* [WORK INSTRUCTIONS]
Would you please copy exactly the line with "theorem PortCodes.tagOf_tagAt (c" and all lines that follow it in the data below, through the last one?

________________________

-- ==== Sys2Proof/Laws/Codec.lean ====
section
/-! SUPPORT. The codec of the command port: each primitive reader reads back what its writer wrote, and leaves the bytes
after it. -/

namespace Sys2Proof

/-- Reading one thing and going on. -/
theorem Dec.bind_ok {α β : Type} {p : Dec α} {f : α → Dec β} {bs rest : List Byte} {a : α}
    (h : p bs = .ok (a, rest)) : (p >>= f) bs = f a rest := by
  show StateT.bind p f bs = _
  simp only [StateT.bind, h]
  rfl

theorem Dec.map_ok {α β : Type} {p : Dec α} {f : α → β} {bs rest : List Byte} {a : α}
    (h : p bs = .ok (a, rest)) : (f <$> p) bs = .ok (f a, rest) := by
  show StateT.map f p bs = _
  simp only [StateT.map, h]
  rfl

theorem Dec.pure_ok {α : Type} (a : α) (bs : List Byte) : (pure a : Dec α) bs = .ok (a, bs) := rfl

theorem getByte_cons (b : Byte) (rest : List Byte) : getByte (b :: rest) = .ok (b, rest) := rfl

theorem getByte_putByte (b : Byte) (rest : List Byte) : getByte (putByte b ++ rest) = .ok (b, rest) := rfl

theorem getByte_putTag (n : Nat) (rest : List Byte) : getByte (putTag n ++ rest) = .ok (BitVec.ofNat 8 n, rest) := rfl

theorem tag_toNat (n : Nat) (h : n < 256) : (BitVec.ofNat 8 n).toNat = n := by
  rw [BitVec.toNat_ofNat]
  omega

theorem getLE_leBytes (n v : Nat) (rest : List Byte) (h : v < 256 ^ n) :
    getLE n (leBytes n v ++ rest) = .ok (v, rest) := by
  induction n generalizing v with
  | zero =>
    simp only [Nat.pow_zero] at h
    obtain rfl : v = 0 := by omega
    rfl
  | succ n ih =>
    simp only [leBytes, List.cons_append, getLE]
    rw [Dec.bind_ok (getByte_cons _ _),
      Dec.bind_ok (ih (v / 256) (by rw [Nat.pow_succ] at h; exact Nat.div_lt_of_lt_mul (by omega)))]
    show Except.ok ((BitVec.ofNat 8 v).toNat + 256 * (v / 256), rest) = _
    rw [BitVec.toNat_ofNat]
    congr 2
    omega

theorem getNat_putNat (n : Nat) (rest : List Byte) (h : natFits n = true) : getNat (putNat n ++ rest) = .ok (n, rest) :=
  getLE_leBytes 8 n rest (by simpa [natFits] using h)

theorem getWord64_putWord64 (v : Word64) (rest : List Byte) : getWord64 (putWord64 v ++ rest) = .ok (v, rest) := by
  rw [getWord64, putWord64, Dec.map_ok (getLE_leBytes 8 v.toNat rest (by have := v.isLt; omega))]
  simp

theorem getWord32_putWord32 (v : BitVec 32) (rest : List Byte) : getWord32 (putWord32 v ++ rest) = .ok (v, rest) := by
  rw [getWord32, putWord32, Dec.map_ok (getLE_leBytes 4 v.toNat rest (by have := v.isLt; omega))]
  simp

theorem getBits_putBits {w : Nat} (hw : w ≤ 8) (v : BitVec w) (rest : List Byte) :
    getBits w (putBits v ++ rest) = .ok (v, rest) := by
  have hlt : v.toNat < 2 ^ 8 := Nat.lt_of_lt_of_le v.isLt (Nat.pow_le_pow_right (by omega) hw)
  rw [getBits, putBits, Dec.bind_ok (getByte_putTag _ _), tag_toNat _ hlt, if_pos v.isLt]
  simp [Dec.pure_ok]

theorem getBool_putBool (b : Bool) (rest : List Byte) : getBool (putBool b ++ rest) = .ok (b, rest) := by
  cases b <;> rfl

theorem getName_putName (n : OperandName) (rest : List Byte) : getName (putName n ++ rest) = .ok (n, rest) := by
  cases n <;> rfl

theorem getRep_putRep (p : Rep) (rest : List Byte) : getRep (putRep p ++ rest) = .ok (p, rest) := by
  cases p <;> rfl

theorem getHint_putHint (h : Hint) (rest : List Byte) : getHint (putHint h ++ rest) = .ok (h, rest) := by
  cases h <;> rfl

theorem getCode_putCode (c : ReturnCode) (rest : List Byte) : getCode (putCode c ++ rest) = .ok (c, rest) := by
  cases c <;> rfl

theorem RegClass.ofCode_code (c : RegClass) : RegClass.ofCode c.code = some c := by
  cases c with
  | other id =>
    show RegClass.ofCode (16 + id) = _
    rw [Nat.add_comm]
    rfl
  | _ => rfl

theorem RegClass.code_pos (c : RegClass) : 0 < c.code := by
  cases c <;> simp [RegClass.code]

theorem getReg_putReg (r : RegOrInvalid) (rest : List Byte) (h : regFits r = true) :
    getReg (putReg r ++ rest) = .ok (r, rest) := by
  cases r with
  | none => rfl
  | some r =>
    obtain ⟨c, o⟩ := r
    simp only [regFits, Bool.and_eq_true, decide_eq_true_eq] at h
    obtain ⟨ho, hc⟩ := h
    have hlt : c.code < 256 := by
      cases c with
      | other id =>
        have : id < 240 := by simpa using hc
        simp only [RegClass.code]
        omega
      | _ => decide
    rw [getReg, putReg, List.append_assoc, Dec.bind_ok (getByte_putTag _ _), Dec.bind_ok (getByte_putTag _ _)]
    have hz : BitVec.ofNat 8 c.code ≠ 0 := fun h0 => by
      have := congrArg BitVec.toNat h0
      rw [tag_toNat _ hlt] at this
      have := c.code_pos
      simp_all
    rw [if_neg hz]
    simp only [tag_toNat _ hlt, RegClass.ofCode_code, tag_toNat o ho]
    rfl

theorem getSlot_putSlot (k : Fin 9) (rest : List Byte) : getSlot (putSlot k ++ rest) = .ok (k, rest) := by
  have h := k.isLt
  rw [getSlot, putSlot, Dec.bind_ok (getByte_putTag _ _), tag_toNat _ (by omega), dif_pos h]
  rfl

/-- A list of entries, each of which reads back. -/
theorem getMany_putMany {α : Type} (get : Dec α) (put : α → List Byte) (l : List α) (rest : List Byte)
    (h : ∀ a ∈ l, ∀ r, get (put a ++ r) = .ok (a, r)) : getMany get l.length (putMany put l ++ rest) = .ok (l, rest) := by
  induction l with
  | nil => rfl
  | cons a l ih =>
    simp only [List.length_cons, getMany, putMany, List.append_assoc]
    rw [Dec.bind_ok (h a (by simp) _), Dec.bind_ok (ih fun b hb => h b (by simp [hb]))]
    rfl

theorem getNamedFields_putNamedFields (l : List (Nat × Nat)) (rest : List Byte) (hl : l.length < 256)
    (h : ∀ e ∈ l, natFits e.1 = true ∧ natFits e.2 = true) :
    getNamedFields (putNamedFields l ++ rest) = .ok (l, rest) := by
  rw [getNamedFields, putNamedFields, List.append_assoc, Dec.bind_ok (getByte_putTag _ _), tag_toNat _ hl]
  refine getMany_putMany _ _ l rest fun e he r => ?_
  rw [getNamedField, putNamedField, List.append_assoc, Dec.bind_ok (getNat_putNat _ _ (h e he).1),
    Dec.bind_ok (getNat_putNat _ _ (h e he).2)]
  rfl

/-! ## The numbers of the commands and tags (parameter P20) -/

/-- A number in the first of two lists of one length has an entry in the second, and the entry leads back. -/
theorem renumber_renumber (n : Nat) (as bs : List Nat) (hl : as.length = bs.length) (hn : bs.Nodup) (hm : n ∈ as) :
    ∃ m ∈ bs, renumber n as bs = some m ∧ renumber m bs as = some n := by
  induction as generalizing bs with
  | nil => cases hm
  | cons a as ih =>
    cases bs with
    | nil => cases hl
    | cons b bs =>
      simp only [List.nodup_cons] at hn
      by_cases ha : a = n
      · exact ⟨b, by simp, by simp [renumber, ha], by simp [renumber, ha]⟩
      · have hm' : n ∈ as := by
          rcases List.mem_cons.1 hm with h | h
          · exact absurd h.symm ha
          · exact h
        obtain ⟨m, hmem, h1, h2⟩ := ih bs (by simpa using hl) hn.2 hm'
        have hb : b ≠ m := fun h => hn.1 (h ▸ hmem)
        exact ⟨m, by simp [hmem], by simp [renumber, ha, h1], by simp [renumber, hb, h2]⟩

/-- The code of a command is one byte and stands for the command. -/
theorem PortCodes.commandOf_commandAt (c : PortCodes) (n : Nat) (h : c.wf = true) (hn : n ∈ tableCommands) :
    c.commandAt n < 256 ∧ c.commandOf (c.commandAt n) = some n := by
  simp only [PortCodes.wf, Bool.and_eq_true, decide_eq_true_eq, List.all_eq_true] at h
  obtain ⟨m, hm, h1, h2⟩ := renumber_renumber n tableCommands c.commands h.1.1.1.symm h.1.1.2.2.1 hn
  have he : c.commandAt n = m := by simp [PortCodes.commandAt, h1]
  exact he ▸ ⟨h.1.2 m hm, h2⟩

/-- The tag of a descriptor is one byte and stands for the descriptor. -/
theorem PortCodes.tagOf_tagAt (c : PortCodes) (n : Nat) (h : c.wf = true) (hn : n ∈ tableTags) :
    c.tagAt n < 256 ∧ c.tagOf (c.tagAt n) = some n := by
  simp only [PortCodes.wf, Bool.and_eq_true, decide_eq_true_eq, List.all_eq_true] at h
  obtain ⟨m, hm, h1, h2⟩ := renumber_renumber n tableTags c.tags h.1.1.2.1.symm h.1.1.2.2.2 hn
  have he : c.tagAt n = m := by simp [PortCodes.tagAt, h1]
  exact he ▸ ⟨h.2 m hm, h2⟩

/-- A command message read back: its code names the command, whose operands are read next. -/
theorem getCommandMessage_command (c : PortCodes) (n : Nat) (operands : List Byte) (h : c.wf = true)
    (hn : n ∈ tableCommands) :
    getCommandMessage c (c.command n operands).bytes = getCommand c n operands := by
  obtain ⟨hlt, hof⟩ := c.commandOf_commandAt n h hn
  rw [getCommandMessage, PortCodes.command, Dec.bind_ok (getByte_putTag _ _), tag_toNat _ hlt, hof]

end Sys2Proof
end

________________________

* [WRITTEN RESPONSE]
theorem PortCodes.tagOf_tagAt (c : PortCodes) (n : Nat) (h : c.wf = true) (hn : n ∈ tableTags) :
    c.tagAt n < 256 ∧ c.tagOf (c.tagAt n) = some n := by
  simp only [PortCodes.wf, Bool.and_eq_true, decide_eq_true_eq, List.all_eq_true] at h
  obtain ⟨m, hm, h1, h2⟩ := renumber_renumber n tableTags c.tags h.1.1.2.1.symm h.1.1.2.2.2 hn
  have he : c.tagAt n = m := by simp [PortCodes.tagAt, h1]
  exact he ▸ ⟨h.2 m hm, h2⟩

/-- A command message read back: its code names the command, whose operands are read next. -/
theorem getCommandMessage_command (c : PortCodes) (n : Nat) (operands : List Byte) (h : c.wf = true)
    (hn : n ∈ tableCommands) :
    getCommandMessage c (c.command n operands).bytes = getCommand c n operands := by
  obtain ⟨hlt, hof⟩ := c.commandOf_commandAt n h hn
  rw [getCommandMessage, PortCodes.command, Dec.bind_ok (getByte_putTag _ _), tag_toNat _ hlt, hof]

end Sys2Proof
end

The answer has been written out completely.